Your objective: Every line of the entries that holds the word "theorem" is to be copied.
#####
-- ==== Sys2Proof/Laws/Lasting.lean ====
section
/-!
SUPPORT. No operation changes what lasts without power, but for those that program it (the one-time programmable memory: the
first start, an update, a handover; NOR: an update; the log memory: the Ledger and the recorder). One equation for every
other operation, so that a proof about a command never unfolds what it calls.
-/

namespace Sys2Proof.Machine
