-- ==== Sys2Proof/Laws/Memory.lean ====
section
/-!
SUPPORT. Every operation on the Process Image RAM keeps its canonical form.
-/

namespace Sys2Proof.Machine
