/-! ## Feeding (R535) -/

theorem replayFeed_word (replay : h.node.replay = true) (w : Dword) : replayFeed d [w] h =
    (h.feedWord d (h.rd d R.JRN_RFEED_INDEX) w.toNat).wr d R.JRN_RFEED_INDEX ((h.rd d R.JRN_RFEED_INDEX + 1) % jrnSize) := if_pos replay

theorem feedWord_words (i : Nat) (w : Dword) : ((h.feedWord d i w.toNat).jrn d).words.get 0 (i % jrnSize) = w.toNat := by
  unfold Hw.feedWord
  rw [setJrn_jrn]
  dsimp only
  rw [SMap.get_put_self]
  exact low_of_lt w.isLt

end

/-- Settles O59: each command by the branch that its case takes. -/
theorem replayCommands : Obligations.ReplayCommands := by
  intro s awake h
  refine ⟨fun die present => ?atDie, fun enabled reached => gives_of_awake (f := replayStop) rfl awake (replayStop_moves enabled reached),
    fun waits => gives_of_awake (f := replayStop) rfl awake (replayStop_waits waits)⟩
  case atDie =>
    have r : s.ready die := ⟨present, awake⟩
    intro d
    refine ⟨fun off => ?off, fun replay => ?replay, fun runs => gives_of (f := replayEnd d) rfl r (if_pos runs),
      fun other => gives_of (f := replayEnd d) rfl r (if_neg other), ?scrub⟩
    case off =>
      have service : ¬s.hw.node.replay = true := Bool.eq_false_iff.mp off
      exact ⟨gives_of_mem_only (f := replayLoad d) rfl r (if_neg service), gives_of (f := replayRun d) rfl r (if_neg service),
        gives_of (f := replayPause d) rfl r (if_neg service), fun o => gives_of_reg (f := replayReserved d o) rfl r (if_neg service),
        fun ws => gives_of (f := replayFeed d ws) rfl r (if_neg service)⟩
    case replay =>
      refine ⟨gives_of_mem (f := replayLoad d) rfl r (if_pos replay),
        fun own paused => gives_of (f := replayRun d) rfl r ((replayRun_own replay own).trans (if_pos paused)),
        fun own runs => gives_of (f := replayPause d) rfl r ((replayPause_own replay own).trans (if_pos runs)),
        fun own other => gives_of (f := replayRun d) rfl r ((replayRun_own replay own).trans (if_neg other)),
        fun o => gives_of_reg (f := replayReserved d o) rfl r (if_pos replay),
        fun w => ⟨gives_of (f := replayFeed d [w]) rfl r (replayFeed_word replay w), ?_, ?_⟩⟩
      · exact feedWord_words (h.rd d R.JRN_RFEED_INDEX) w
      · rw [rd_wr _ _ _ _ _ _ rfl]
        exact low_of_lt (Nat.mod_lt _ (by decide))
    case scrub =>
      intro x g
      exact ⟨gives_of (f := pirScrub d none) rfl r rfl, gives_of (f := pirScrub d (some false)) rfl r rfl,
        gives_of (f := pirScrub d (some true)) rfl r rfl⟩

end Sys2Proof.Machine
end

section
/-!
PROOFS. The update transaction, the handover of the dies, and the write-back of a ring-booted image.
-/

namespace Sys2Proof.Machine

section
variable {h : Hw}

/-! ## Staging and commit (R573 to R575, R583) -/

theorem updateData_full (d : Nat) (o : Origin) (v : Word) (opened : h.mgt.isOpen = true) (receives : h.ustate = 1) (full : h.stageFull = true) :
    updateData d o v h = h.endUpdate 0x01 :=
  (if_neg (open3 opened receives)).trans (if_pos full)

theorem updateCommit_judges (opened : h.mgt.isOpen = true) (receives : h.ustate = 1) {g : Hw}
    (checks : (h.wr 0 R.MGT_UCMD_CMD 2).wr 0 R.MGT_USTAT_USTATE 2 = g) :
    updateCommit h = if g.judgeUpdate ≠ 0 then g.endUpdate g.judgeUpdate else (g.wr 0 R.MGT_USTAT_USTATE 3).eraseHeader := by
  subst checks
  exact if_neg (open3 opened receives)

theorem endUpdate_closed {n : Nat} (closed : h.mgt.isOpen = false) : h.endUpdate n = h := if_neg (Bool.eq_false_iff.mp closed)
#####
Reply:
theorem replayFeed_word (replay : h.node.replay = true) (w : Dword) : replayFeed d [w] h =
theorem feedWord_words (i : Nat) (w : Dword) : ((h.feedWord d i w.toNat).jrn d).words.get 0 (i % jrnSize) = w.toNat := by
theorem replayCommands : Obligations.ReplayCommands := by
theorem updateData_full (d : Nat) (o : Origin) (v : Word) (opened : h.mgt.isOpen = true) (receives : h.ustate = 1) (full : h.stageFull = true) :
theorem updateCommit_judges (opened : h.mgt.isOpen = true) (receives : h.ustate = 1) {g : Hw}
theorem endUpdate_closed {n : Nat} (closed : h.mgt.isOpen = false) : h.endUpdate n = h := if_neg (Bool.eq_false_iff.mp closed)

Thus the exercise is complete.